Data for this task.
/-! ### The architectural state of a hart -/

@[simp] theorem Hart.withArch_gang (x : Hart) (a : Arch) : (x.withArch a).gang = x.gang := rfl
@[simp] theorem Hart.withArch_index (x : Hart) (a : Arch) : (x.withArch a).index = x.index := rfl
@[simp] theorem Hart.withArch_size (x : Hart) (a : Arch) : (x.withArch a).size = x.size := rfl
@[simp] theorem Hart.withArch_arch (x : Hart) (a : Arch) : (x.withArch a).arch = a := rfl
@[simp] theorem Hart.withArch_cnt (x : Hart) (a : Arch) : (x.withArch a).cnt = x.cnt := rfl
@[simp] theorem Hart.withArch_sheaves (x : Hart) (a : Arch) : (x.withArch a).sheaves = x.sheaves := rfl
@[simp] theorem Hart.withArch_queue (x : Hart) (a : Arch) : (x.withArch a).queue = x.queue := rfl
@[simp] theorem Hart.withArch_bq (x : Hart) (a : Arch) : (x.withArch a).bq = x.bq := rfl
@[simp] theorem Hart.withArch_pend (x : Hart) (a : Arch) : (x.withArch a).pend = x.pend := rfl
@[simp] theorem Hart.withArch_wait (x : Hart) (a : Arch) : (x.withArch a).wait = x.wait := rfl
@[simp] theorem Hart.withArch_blocked (x : Hart) (a : Arch) : (x.withArch a).blocked = x.blocked := rfl
@[simp] theorem Hart.withArch_onLoad (x : Hart) (a : Arch) : (x.withArch a).onLoad = x.onLoad := rfl
@[simp] theorem Hart.withArch_overBq (x : Hart) (a : Arch) : (x.withArch a).overBq = x.overBq := rfl
@[simp] theorem Hart.withArch_atOpener (x : Hart) (a : Arch) : (x.withArch a).atOpener = x.atOpener := rfl
@[simp] theorem Hart.withArch_cap (x : Hart) (a : Arch) : (x.withArch a).cap = x.cap := rfl
@[simp] theorem Hart.withArch_squash (x : Hart) (a : Arch) : (x.withArch a).squash = x.squash := rfl
@[simp] theorem Hart.withArch_ibuf (x : Hart) (a : Arch) : (x.withArch a).ibuf = x.ibuf := rfl
@[simp] theorem Hart.withArch_btcache (x : Hart) (a : Arch) : (x.withArch a).btcache = x.btcache := rfl
@[simp] theorem Hart.withArch_tableAt (x : Hart) (a : Arch) : (x.withArch a).tableAt = x.tableAt := rfl
@[simp] theorem Hart.withArch_landing (x : Hart) (a : Arch) : (x.withArch a).landing = x.landing := rfl
@[simp] theorem Hart.withArch_held (x : Hart) (a : Arch) : (x.withArch a).held = x.held := rfl
@[simp] theorem Hart.withArch_chans (x : Hart) (a : Arch) : (x.withArch a).chans = x.chans := rfl
@[simp] theorem Hart.withArch_adv (x : Hart) (a : Arch) : (x.withArch a).adv = x.adv := rfl
@[simp] theorem Hart.withArch_ic (x : Hart) (a : Arch) : (x.withArch a).ic = x.ic := rfl
@[simp] theorem Hart.withArch_effPrio (x : Hart) (a : Arch) : (x.withArch a).effPrio = x.effPrio := rfl
@[simp] theorem Hart.withArch_dc (x : Hart) (a : Arch) : (x.withArch a).dc = x.dc := rfl
@[simp] theorem Hart.withArch_issued (x : Hart) (a : Arch) : (x.withArch a).issued = x.issued := rfl
@[simp] theorem Hart.withArch_issueAt (x : Hart) (a : Arch) : (x.withArch a).issueAt = x.issueAt := rfl
@[simp] theorem Hart.withArch_posted (x : Hart) (a : Arch) : (x.withArch a).posted = x.posted := rfl
@[simp] theorem Hart.withArch_vlen (x : Hart) (a : Arch) : (x.withArch a).vlen = x.vlen := rfl
@[simp] theorem Hart.withArch_preempt (x : Hart) (a : Arch) : (x.withArch a).preempt = x.preempt := rfl
@[simp] theorem Hart.withArch_noProg (x : Hart) (a : Arch) : (x.withArch a).noProg = x.noProg := rfl
@[simp] theorem Hart.withArch_parked (x : Hart) (a : Arch) : (x.withArch a).parked = x.parked := rfl
@[simp] theorem Hart.withArch_gone (x : Hart) (a : Arch) : (x.withArch a).gone = x.gone := rfl
@[simp] theorem Hart.withArch_charac (x : Hart) (a : Arch) : (x.withArch a).charac = x.charac := rfl
@[simp] theorem Hart.withArch_ahead (x : Hart) (a : Arch) : (x.withArch a).ahead = x.ahead := rfl

/-! ### The youngest sheaf -/

@[simp] theorem Hart.setCur_gang (x : Hart) (sh : Sheaf) : (x.setCur sh).gang = x.gang := rfl
@[simp] theorem Hart.setCur_index (x : Hart) (sh : Sheaf) : (x.setCur sh).index = x.index := rfl
@[simp] theorem Hart.setCur_size (x : Hart) (sh : Sheaf) : (x.setCur sh).size = x.size := rfl
@[simp] theorem Hart.setCur_arch (x : Hart) (sh : Sheaf) : (x.setCur sh).arch = x.arch := rfl
@[simp] theorem Hart.setCur_cnt (x : Hart) (sh : Sheaf) : (x.setCur sh).cnt = x.cnt := rfl
@[simp] theorem Hart.setCur_sheaves (x : Hart) (sh : Sheaf) : (x.setCur sh).sheaves = x.sheaves.dropLast ++ [sh] := rfl
@[simp] theorem Hart.setCur_queue (x : Hart) (sh : Sheaf) : (x.setCur sh).queue = x.queue := rfl
@[simp] theorem Hart.setCur_bq (x : Hart) (sh : Sheaf) : (x.setCur sh).bq = x.bq := rfl
@[simp] theorem Hart.setCur_pend (x : Hart) (sh : Sheaf) : (x.setCur sh).pend = x.pend := rfl
@[simp] theorem Hart.setCur_wait (x : Hart) (sh : Sheaf) : (x.setCur sh).wait = x.wait := rfl
@[simp] theorem Hart.setCur_blocked (x : Hart) (sh : Sheaf) : (x.setCur sh).blocked = x.blocked := rfl
@[simp] theorem Hart.setCur_onLoad (x : Hart) (sh : Sheaf) : (x.setCur sh).onLoad = x.onLoad := rfl
@[simp] theorem Hart.setCur_overBq (x : Hart) (sh : Sheaf) : (x.setCur sh).overBq = x.overBq := rfl
@[simp] theorem Hart.setCur_atOpener (x : Hart) (sh : Sheaf) : (x.setCur sh).atOpener = x.atOpener := rfl
@[simp] theorem Hart.setCur_cap (x : Hart) (sh : Sheaf) : (x.setCur sh).cap = x.cap := rfl
@[simp] theorem Hart.setCur_squash (x : Hart) (sh : Sheaf) : (x.setCur sh).squash = x.squash := rfl
@[simp] theorem Hart.setCur_ibuf (x : Hart) (sh : Sheaf) : (x.setCur sh).ibuf = x.ibuf := rfl
@[simp] theorem Hart.setCur_btcache (x : Hart) (sh : Sheaf) : (x.setCur sh).btcache = x.btcache := rfl
@[simp] theorem Hart.setCur_tableAt (x : Hart) (sh : Sheaf) : (x.setCur sh).tableAt = x.tableAt := rfl
@[simp] theorem Hart.setCur_landing (x : Hart) (sh : Sheaf) : (x.setCur sh).landing = x.landing := rfl
@[simp] theorem Hart.setCur_held (x : Hart) (sh : Sheaf) : (x.setCur sh).held = x.held := rfl
@[simp] theorem Hart.setCur_chans (x : Hart) (sh : Sheaf) : (x.setCur sh).chans = x.chans := rfl
@[simp] theorem Hart.setCur_adv (x : Hart) (sh : Sheaf) : (x.setCur sh).adv = x.adv := rfl
@[simp] theorem Hart.setCur_ic (x : Hart) (sh : Sheaf) : (x.setCur sh).ic = x.ic := rfl
@[simp] theorem Hart.setCur_effPrio (x : Hart) (sh : Sheaf) : (x.setCur sh).effPrio = x.effPrio := rfl
@[simp] theorem Hart.setCur_dc (x : Hart) (sh : Sheaf) : (x.setCur sh).dc = x.dc := rfl
@[simp] theorem Hart.setCur_issued (x : Hart) (sh : Sheaf) : (x.setCur sh).issued = x.issued := rfl
@[simp] theorem Hart.setCur_issueAt (x : Hart) (sh : Sheaf) : (x.setCur sh).issueAt = x.issueAt := rfl
@[simp] theorem Hart.setCur_posted (x : Hart) (sh : Sheaf) : (x.setCur sh).posted = x.posted := rfl
@[simp] theorem Hart.setCur_vlen (x : Hart) (sh : Sheaf) : (x.setCur sh).vlen = x.vlen := rfl
@[simp] theorem Hart.setCur_preempt (x : Hart) (sh : Sheaf) : (x.setCur sh).preempt = x.preempt := rfl
@[simp] theorem Hart.setCur_noProg (x : Hart) (sh : Sheaf) : (x.setCur sh).noProg = x.noProg := rfl
@[simp] theorem Hart.setCur_parked (x : Hart) (sh : Sheaf) : (x.setCur sh).parked = x.parked := rfl
@[simp] theorem Hart.setCur_gone (x : Hart) (sh : Sheaf) : (x.setCur sh).gone = x.gone := rfl
@[simp] theorem Hart.setCur_charac (x : Hart) (sh : Sheaf) : (x.setCur sh).charac = x.charac := rfl
@[simp] theorem Hart.setCur_ahead (x : Hart) (sh : Sheaf) : (x.setCur sh).ahead = x.ahead := rfl

/-! ### Counters -/

@[simp] theorem Hart.count_gang (x : Hart) (n k : Nat) : (x.count n k).gang = x.gang := rfl
@[simp] theorem Hart.count_index (x : Hart) (n k : Nat) : (x.count n k).index = x.index := rfl
@[simp] theorem Hart.count_size (x : Hart) (n k : Nat) : (x.count n k).size = x.size := rfl
@[simp] theorem Hart.count_arch (x : Hart) (n k : Nat) : (x.count n k).arch = x.arch := rfl
@[simp] theorem Hart.count_cnt (x : Hart) (n k : Nat) : (x.count n k).cnt = fset 0 x.cnt n (fget 0 x.cnt n + BitVec.ofNat 64 k) := rfl
@[simp] theorem Hart.count_sheaves (x : Hart) (n k : Nat) : (x.count n k).sheaves = x.sheaves := rfl
@[simp] theorem Hart.count_queue (x : Hart) (n k : Nat) : (x.count n k).queue = x.queue := rfl
@[simp] theorem Hart.count_bq (x : Hart) (n k : Nat) : (x.count n k).bq = x.bq := rfl
@[simp] theorem Hart.count_pend (x : Hart) (n k : Nat) : (x.count n k).pend = x.pend := rfl
@[simp] theorem Hart.count_wait (x : Hart) (n k : Nat) : (x.count n k).wait = x.wait := rfl
@[simp] theorem Hart.count_blocked (x : Hart) (n k : Nat) : (x.count n k).blocked = x.blocked := rfl
@[simp] theorem Hart.count_onLoad (x : Hart) (n k : Nat) : (x.count n k).onLoad = x.onLoad := rfl
@[simp] theorem Hart.count_overBq (x : Hart) (n k : Nat) : (x.count n k).overBq = x.overBq := rfl
@[simp] theorem Hart.count_atOpener (x : Hart) (n k : Nat) : (x.count n k).atOpener = x.atOpener := rfl
@[simp] theorem Hart.count_cap (x : Hart) (n k : Nat) : (x.count n k).cap = x.cap := rfl
@[simp] theorem Hart.count_squash (x : Hart) (n k : Nat) : (x.count n k).squash = x.squash := rfl
@[simp] theorem Hart.count_ibuf (x : Hart) (n k : Nat) : (x.count n k).ibuf = x.ibuf := rfl
@[simp] theorem Hart.count_btcache (x : Hart) (n k : Nat) : (x.count n k).btcache = x.btcache := rfl
@[simp] theorem Hart.count_tableAt (x : Hart) (n k : Nat) : (x.count n k).tableAt = x.tableAt := rfl
@[simp] theorem Hart.count_landing (x : Hart) (n k : Nat) : (x.count n k).landing = x.landing := rfl
@[simp] theorem Hart.count_held (x : Hart) (n k : Nat) : (x.count n k).held = x.held := rfl
@[simp] theorem Hart.count_chans (x : Hart) (n k : Nat) : (x.count n k).chans = x.chans := rfl
@[simp] theorem Hart.count_adv (x : Hart) (n k : Nat) : (x.count n k).adv = x.adv := rfl
@[simp] theorem Hart.count_ic (x : Hart) (n k : Nat) : (x.count n k).ic = x.ic := rfl
@[simp] theorem Hart.count_effPrio (x : Hart) (n k : Nat) : (x.count n k).effPrio = x.effPrio := rfl
@[simp] theorem Hart.count_dc (x : Hart) (n k : Nat) : (x.count n k).dc = x.dc := rfl
@[simp] theorem Hart.count_issued (x : Hart) (n k : Nat) : (x.count n k).issued = x.issued := rfl
@[simp] theorem Hart.count_issueAt (x : Hart) (n k : Nat) : (x.count n k).issueAt = x.issueAt := rfl
@[simp] theorem Hart.count_posted (x : Hart) (n k : Nat) : (x.count n k).posted = x.posted := rfl
@[simp] theorem Hart.count_vlen (x : Hart) (n k : Nat) : (x.count n k).vlen = x.vlen := rfl
@[simp] theorem Hart.count_preempt (x : Hart) (n k : Nat) : (x.count n k).preempt = x.preempt := rfl
@[simp] theorem Hart.count_noProg (x : Hart) (n k : Nat) : (x.count n k).noProg = x.noProg := rfl
@[simp] theorem Hart.count_parked (x : Hart) (n k : Nat) : (x.count n k).parked = x.parked := rfl
@[simp] theorem Hart.count_gone (x : Hart) (n k : Nat) : (x.count n k).gone = x.gone := rfl
@[simp] theorem Hart.count_charac (x : Hart) (n k : Nat) : (x.count n k).charac = x.charac := rfl
@[simp] theorem Hart.count_ahead (x : Hart) (n k : Nat) : (x.count n k).ahead = x.ahead := rfl

/-! ### The next instruction -/

@[simp] theorem Arch.next_pc (a : Arch) : (a.next).pc = a.pc + 4 := rfl
@[simp] theorem Arch.next_x (a : Arch) : (a.next).x = a.x := rfl
@[simp] theorem Arch.next_v (a : Arch) : (a.next).v = a.v := rfl
@[simp] theorem Arch.next_m (a : Arch) : (a.next).m = a.m := rfl
@[simp] theorem Arch.next_q (a : Arch) : (a.next).q = a.q := rfl
@[simp] theorem Arch.next_z (a : Arch) : (a.next).z = a.z := rfl
@[simp] theorem Arch.next_tam (a : Arch) : (a.next).tam = a.tam := rfl
@[simp] theorem Arch.next_mp (a : Arch) : (a.next).mp = a.mp := rfl
@[simp] theorem Arch.next_csr (a : Arch) : (a.next).csr = a.csr := rfl
@[simp] theorem Arch.next_grant (a : Arch) : (a.next).grant = a.grant := rfl
@[simp] theorem Arch.next_stripPc (a : Arch) : (a.next).stripPc = a.stripPc := rfl
@[simp] theorem Arch.next_nextSplit (a : Arch) : (a.next).nextSplit = a.nextSplit := rfl
@[simp] theorem Arch.next_bySplit (a : Arch) : (a.next).bySplit = a.bySplit := rfl

/-! ### CSRs -/

@[simp] theorem Arch.wcsr_pc (a : Arch) (n : Nat) (v : W64) : (a.wcsr n v).pc = a.pc := rfl
@[simp] theorem Arch.wcsr_x (a : Arch) (n : Nat) (v : W64) : (a.wcsr n v).x = a.x := rfl
@[simp] theorem Arch.wcsr_v (a : Arch) (n : Nat) (v : W64) : (a.wcsr n v).v = a.v := rfl
@[simp] theorem Arch.wcsr_m (a : Arch) (n : Nat) (v : W64) : (a.wcsr n v).m = a.m := rfl
@[simp] theorem Arch.wcsr_q (a : Arch) (n : Nat) (v : W64) : (a.wcsr n v).q = a.q := rfl
@[simp] theorem Arch.wcsr_z (a : Arch) (n : Nat) (v : W64) : (a.wcsr n v).z = a.z := rfl
@[simp] theorem Arch.wcsr_tam (a : Arch) (n : Nat) (v : W64) : (a.wcsr n v).tam = a.tam := rfl
@[simp] theorem Arch.wcsr_mp (a : Arch) (n : Nat) (v : W64) : (a.wcsr n v).mp = a.mp := rfl
@[simp] theorem Arch.wcsr_csr (a : Arch) (n : Nat) (v : W64) : (a.wcsr n v).csr = fset 0 a.csr n v := rfl
@[simp] theorem Arch.wcsr_grant (a : Arch) (n : Nat) (v : W64) : (a.wcsr n v).grant = a.grant := rfl
@[simp] theorem Arch.wcsr_stripPc (a : Arch) (n : Nat) (v : W64) : (a.wcsr n v).stripPc = a.stripPc := rfl
@[simp] theorem Arch.wcsr_nextSplit (a : Arch) (n : Nat) (v : W64) : (a.wcsr n v).nextSplit = a.nextSplit := rfl
@[simp] theorem Arch.wcsr_bySplit (a : Arch) (n : Nat) (v : W64) : (a.wcsr n v).bySplit = a.bySplit := rfl

@[simp] theorem Arch.wx_pc (a : Arch) (r : Nat) (v : W64) : (a.wx r v).pc = a.pc := by
  unfold Arch.wx; split <;> rfl
@[simp] theorem Arch.wx_v (a : Arch) (r : Nat) (v : W64) : (a.wx r v).v = a.v := by
  unfold Arch.wx; split <;> rfl
@[simp] theorem Arch.wx_m (a : Arch) (r : Nat) (v : W64) : (a.wx r v).m = a.m := by
  unfold Arch.wx; split <;> rfl
@[simp] theorem Arch.wx_q (a : Arch) (r : Nat) (v : W64) : (a.wx r v).q = a.q := by
  unfold Arch.wx; split <;> rfl
@[simp] theorem Arch.wx_z (a : Arch) (r : Nat) (v : W64) : (a.wx r v).z = a.z := by
  unfold Arch.wx; split <;> rfl
@[simp] theorem Arch.wx_tam (a : Arch) (r : Nat) (v : W64) : (a.wx r v).tam = a.tam := by
  unfold Arch.wx; split <;> rfl
@[simp] theorem Arch.wx_mp (a : Arch) (r : Nat) (v : W64) : (a.wx r v).mp = a.mp := by
  unfold Arch.wx; split <;> rfl
@[simp] theorem Arch.wx_csr (a : Arch) (r : Nat) (v : W64) : (a.wx r v).csr = a.csr := by
  unfold Arch.wx; split <;> rfl
@[simp] theorem Arch.wx_grant (a : Arch) (r : Nat) (v : W64) : (a.wx r v).grant = a.grant := by
  unfold Arch.wx; split <;> rfl
@[simp] theorem Arch.wx_stripPc (a : Arch) (r : Nat) (v : W64) : (a.wx r v).stripPc = a.stripPc := by
  unfold Arch.wx; split <;> rfl
@[simp] theorem Arch.wx_nextSplit (a : Arch) (r : Nat) (v : W64) : (a.wx r v).nextSplit = a.nextSplit := by
  unfold Arch.wx; split <;> rfl
@[simp] theorem Arch.wx_bySplit (a : Arch) (r : Nat) (v : W64) : (a.wx r v).bySplit = a.bySplit := by
  unfold Arch.wx; split <;> rfl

Description of the task. From the listing above, copy every line that includes the word "effPrio".

Written reply.
@[simp] theorem Hart.withArch_effPrio (x : Hart) (a : Arch) : (x.withArch a).effPrio = x.effPrio := rfl
@[simp] theorem Hart.setCur_effPrio (x : Hart) (sh : Sheaf) : (x.setCur sh).effPrio = x.effPrio := rfl
@[simp] theorem Hart.count_effPrio (x : Hart) (n k : Nat) : (x.count n k).effPrio = x.effPrio := rfl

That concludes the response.